Actually, I do know a stronger property of LI / dominant forecasting. In the notation of my paper, we have the following:
Let {Gk} be a family of gamblers, ξ,ζ probability distributions supported on N. Then, there exists a forecaster F s.t. for any k,m,b∈N (b>0) and x∈Oω, if the first condition holds then the second condition holds:
infn≤mΣVminGkFn(x:n−1)>−b
supn≤mΣVmaxGkFn(x:n−1)≤∑j,cξ(j)ζ(c)cξ(k)∑c>bζ(c)
The above is not hard to see from the proof of Theorem 2, if you keep track of the finite terms. Now, this is not really a bound on the time of convergence, it is something like a bound on the number of mistakes made, which is completely analogous to standard guarantees in online learning.

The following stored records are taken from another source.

-- ==== Sys2Proof/Machine/Ops.lean ====
section
/-! DEFINITION. The named operations: BUF as a map, the writes of the result registers, taking a fatal event and the reset that alone ends it, the model-only marks, and the accept and finish steps every command shares (40_command_model). -/

namespace Sys2Proof.Machine

/-! ## BUF -/

/-- Keys rise strictly from above `lo`, when there is a `lo`. -/
def Memory.rising : Option Nat → Memory → Bool
  | _, [] => true
  | lo, (k, _) :: m =>
    (match lo with
      | none => true
      | some l => decide (l < k)) && Memory.rising (some k) m

/-- The canonical form: addresses strictly rising, all inside BUF (20_memory R50). An unlisted address
holds no fixed byte, so no entry can repeat it. Log 4. -/
def Memory.wf (m : Memory) : Bool :=
  Memory.rising none m && m.all fun c => decide (c.1 < Config.bufSize)

/-- The byte last written at an address, if there is one. -/
def Memory.lookup : Memory → Nat → Option Byte
  | [], _ => none
  | (k, v) :: m, a => if k = a then some v else Memory.lookup m a

/-- `MemRead(BUF, a, 1)` (20_memory R52); a byte that nothing has written is a free value (log 4). -/
def Memory.read (m : Memory) (a : Nat) : Byte :=
  (Memory.lookup m a).getD (Config.unwrittenByte a)

/-- `MemWrite(BUF, a, 1, v)` (20_memory R52), keeping the canonical form. -/
def Memory.write : Memory → Nat → Byte → Memory
  | [], a, v => [(a, v)]
  | (k, w) :: m, a, v =>
    if a < k then (a, v) :: (k, w) :: m
    else if a = k then (a, v) :: m
    else (k, w) :: Memory.write m a v

/-- The `n` bytes from address `a` on, in order. -/
def Memory.range (m : Memory) (a : Nat) : Nat → List Byte
  | 0 => []
  | n + 1 => Memory.read m a :: Memory.range m (a + 1) n

/-- `BUF[0..LEN_L)`, the buffer of the command in progress (20_memory R52). -/
def bufContents (s : State) : List Byte := Memory.range s.buf 0 s.lenL.toNat

/-! ## Result storage -/

/-- `new` over the front of `old`; the length is `old`'s. -/
def overlay : List Byte → List Byte → List Byte
  | [], old => old
  | _, [] => []
  | n :: new, _ :: old => n :: overlay new old

theorem overlay_length (new old : List Byte) : (overlay new old).length = old.length := by
  induction new generalizing old with
  | nil => simp [overlay]
  | cons n new ih => cases old <;> simp [overlay, ih]

/-- Elements `0 .. bytes.length - 1` of a window written, the others kept. -/
def writeFront {n : Nat} (v : Vector Byte n) (bytes : List Byte) : Vector Byte n :=
  ⟨⟨overlay bytes v.toList⟩, by simp [overlay_length]⟩

/-- `DIG[i] <- bytes[i]`, `DLEN <- len(bytes)` (40_command_model R108). -/
def storeDigest (bytes : List Byte) (s : State) : State :=
  { s with dig := writeFront s.dig bytes, dlen := BitVec.ofNat 32 bytes.length }

/-- `OUTC[i] <- str[i]`, `OUTLEN <- len(str)` (44_digest_formatter R195). -/
def writeOut (str : List Byte) (s : State) : State :=
  { s with outc := writeFront s.outc str, outlen := BitVec.ofNat 32 str.length }

/-- `OUTLEN <- 0 ; OUTC[0..63] <- 0x00` (40_command_model R105, R106). -/
def clearOut (s : State) : State :=
  { s with outlen := 0, outc := Vector.replicate 64 0 }

/-- The clearing of every result at an accept of RUN or COMPUTE (40_command_model R105). -/
def clearResults (s : State) : State :=
  { clearOut s with dvalid := false, dkind := .crc16, dlen := 0, dig := Vector.replicate 32 0 }

/-! ## The fatal event and reset -/

/-- `raise Fatal(code)`: the one exception of the block (60_exceptions R218). No vector, no saved state. -/
def raiseFatal (code : FaultCode) (s : State) : State :=
  { s with seq := .halted, fcode := code, done := false }

/-- Reset from the platform, the only way out of HALTED (60_exceptions R219; 70_reset_and_hazards R240,
R244): the block's state only. BUF, the model-only marks, the host's program (a held CMD write among
it), its reads and the schedule stay. The registers that "lose their values" take those of log 1. -/
def platformReset (s : State) : State :=
  { State.reset with
    buf := s.buf, cfault := s.cfault, refused := s.refused, freeCtr := s.freeCtr
    hostq := s.hostq, reads := s.reads, sched := s.sched }

/-! ## Model-only faults -/

/-- Whether a command is in progress. -/
def isRunning (s : State) : Bool := s.seq == .running

/-- CFAULT, and the result of the command in progress is unspecified (60_exceptions R223, R224). -/
def markContractFault (s : State) : State :=
  { s with cfault := true, tainted := s.tainted || isRunning s }

/-- REFUSED, and the result of the command in progress is unspecified (60_exceptions R223, R225; log 8). -/
def markRefused (s : State) : State :=
  { s with refused := true, tainted := s.tainted || isRunning s }

/-- `n` free bytes, the first of them the `k`-th (60_exceptions R223; log 7). -/
def freeBytes (k : Nat) : Nat → List Byte
  | 0 => []
  | n + 1 => Config.freeByte k :: freeBytes (k + 1) n

/-- What a finish step stores for `bytes`: the bytes, or as many free ones when a model-only fault
struck the command (60_exceptions R223). -/
def resultBytes (s : State) (k : Nat) (bytes : List Byte) : List Byte :=
  if s.tainted then freeBytes k bytes.length else bytes

/-! ## Accept and finish -/

/-- What a write of a command to CMD does (40_command_model R102, R103, R104): taken in IDLE, with
DONE cleared first; in RUNNING it holds, without effect; in HALTED it is ignored. -/
def takeCommand (effect : State → State) (s : State) : Host.Outcome State Fault Refusal :=
  match s.seq with
  | .idle => .next (effect { s with done := false })
  | .running => .next s
  | .halted => .next s

/-- The part of `accept_compute` that is the same for every algorithm (40_command_model R105). -/
def acceptCompute (op : Operation) (alg : AlgorithmKind) (s : State) : State :=
  { clearResults s with
    curOp := op, curAlg := alg, lenL := s.len, idx := 0, tainted := false, seq := .running }

/-- `accept_format` and the checks before it (40_command_model R106; 60_exceptions R214, R215):
`str` is the string of the digest held. -/
def acceptFormat (alg : AlgorithmKind) (str : State → List Byte) (s : State) : State :=
  if s.dvalid = false then raiseFatal .digestNotValid s
  else if s.dkind.code ≠ alg.code then raiseFatal .digestKindMismatch s
  else { writeOut (str s) (clearOut s) with done := true }

/-- The last assignments of `finish(d)` (40_command_model R108). A taint ends with its command. -/
def completeCommand (s : State) : State :=
  { s with
    dkind := s.curAlg, dvalid := true, done := true, seq := .idle
    tainted := false, freeCtr := if s.tainted then s.freeCtr + 96 else s.freeCtr }

/-- `finish(d)` (40_command_model R108), with free result bytes under a model-only fault (60_exceptions R223). -/
def finish (d : Digest) (s : State) : State :=
  let stored := storeDigest (resultBytes s s.freeCtr (digestBytes d)) s
  completeCommand <|
    match s.curOp with
    | .run => writeOut (resultBytes s (s.freeCtr + 32) (fmtDigest d)) stored
    | .compute => stored
    | .format => stored

end Sys2Proof.Machine
end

If you’re running LIA and stop enumerating traders at N, you will get the same dominance property, only for traders up to N.
The fact that VC dimension is non-decreasing for a family of nested classes is a tautology. There is nothing special about the order of the hypotheses in SRM: the order (and weighting) of hypotheses is external information that reflects your prior about the correct hypothesis. Similarly, in LIA we can order the traders by description complexity, same as in Solomonoff induction, because we expect simpler patterns to be more important than complex patterns. This is nothing but the usual Occam’s razor. Or, we can consider more specialized dominant forecasting, with gamblers and ordering selected according to domain-specific considerations.

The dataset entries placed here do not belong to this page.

-- ==== Sys2Proof/Machine/Format.lean ====
section
/-! DEFINITION. The five FORMAT commands (44_digest_formatter R196 to R200): one atomic step at accept. -/

namespace Sys2Proof.Machine

/-- FORMAT.CRC16, word 0x00000002 (44_digest_formatter R196). -/
def execFormatCrc16 (s : State) : Host.Outcome State Fault Refusal :=
  takeCommand (acceptFormat .crc16 fun t => fmtU16 (digU16 t)) s

/-- FORMAT.CRC32, word 0x00000006 (44_digest_formatter R197). -/
def execFormatCrc32 (s : State) : Host.Outcome State Fault Refusal :=
  takeCommand (acceptFormat .crc32 fun t => fmtU32 (digU32 t)) s

/-- FORMAT.MD5, word 0x0000000A (44_digest_formatter R198). -/
def execFormatMd5 (s : State) : Host.Outcome State Fault Refusal :=
  takeCommand (acceptFormat .md5 fun t => fmtBytes (digBytes 16 t)) s

/-- FORMAT.SHA1, word 0x0000000E (44_digest_formatter R199). -/
def execFormatSha1 (s : State) : Host.Outcome State Fault Refusal :=
  takeCommand (acceptFormat .sha1 fun t => fmtBytes (digBytes 20 t)) s

/-- FORMAT.SHA256, word 0x00000012 (44_digest_formatter R200). -/
def execFormatSha256 (s : State) : Host.Outcome State Fault Refusal :=
  takeCommand (acceptFormat .sha256 fun t => fmtBytes (digBytes 32 t)) s

end Sys2Proof.Machine
end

I don’t think that stopping at N does some kind of “disproportionate” damage to the LI. For example, Theorem 4.2.1 in the LI paper requires one trader per each ϵ>0 and sequence of theorems. If this trader is in the selection, then the probabilities of the theorems will converge to 1 within ϵ. Similarly, in my paper you need the gambler ΓSMk to ensure your forecaster converges to incomplete model M within 1/k.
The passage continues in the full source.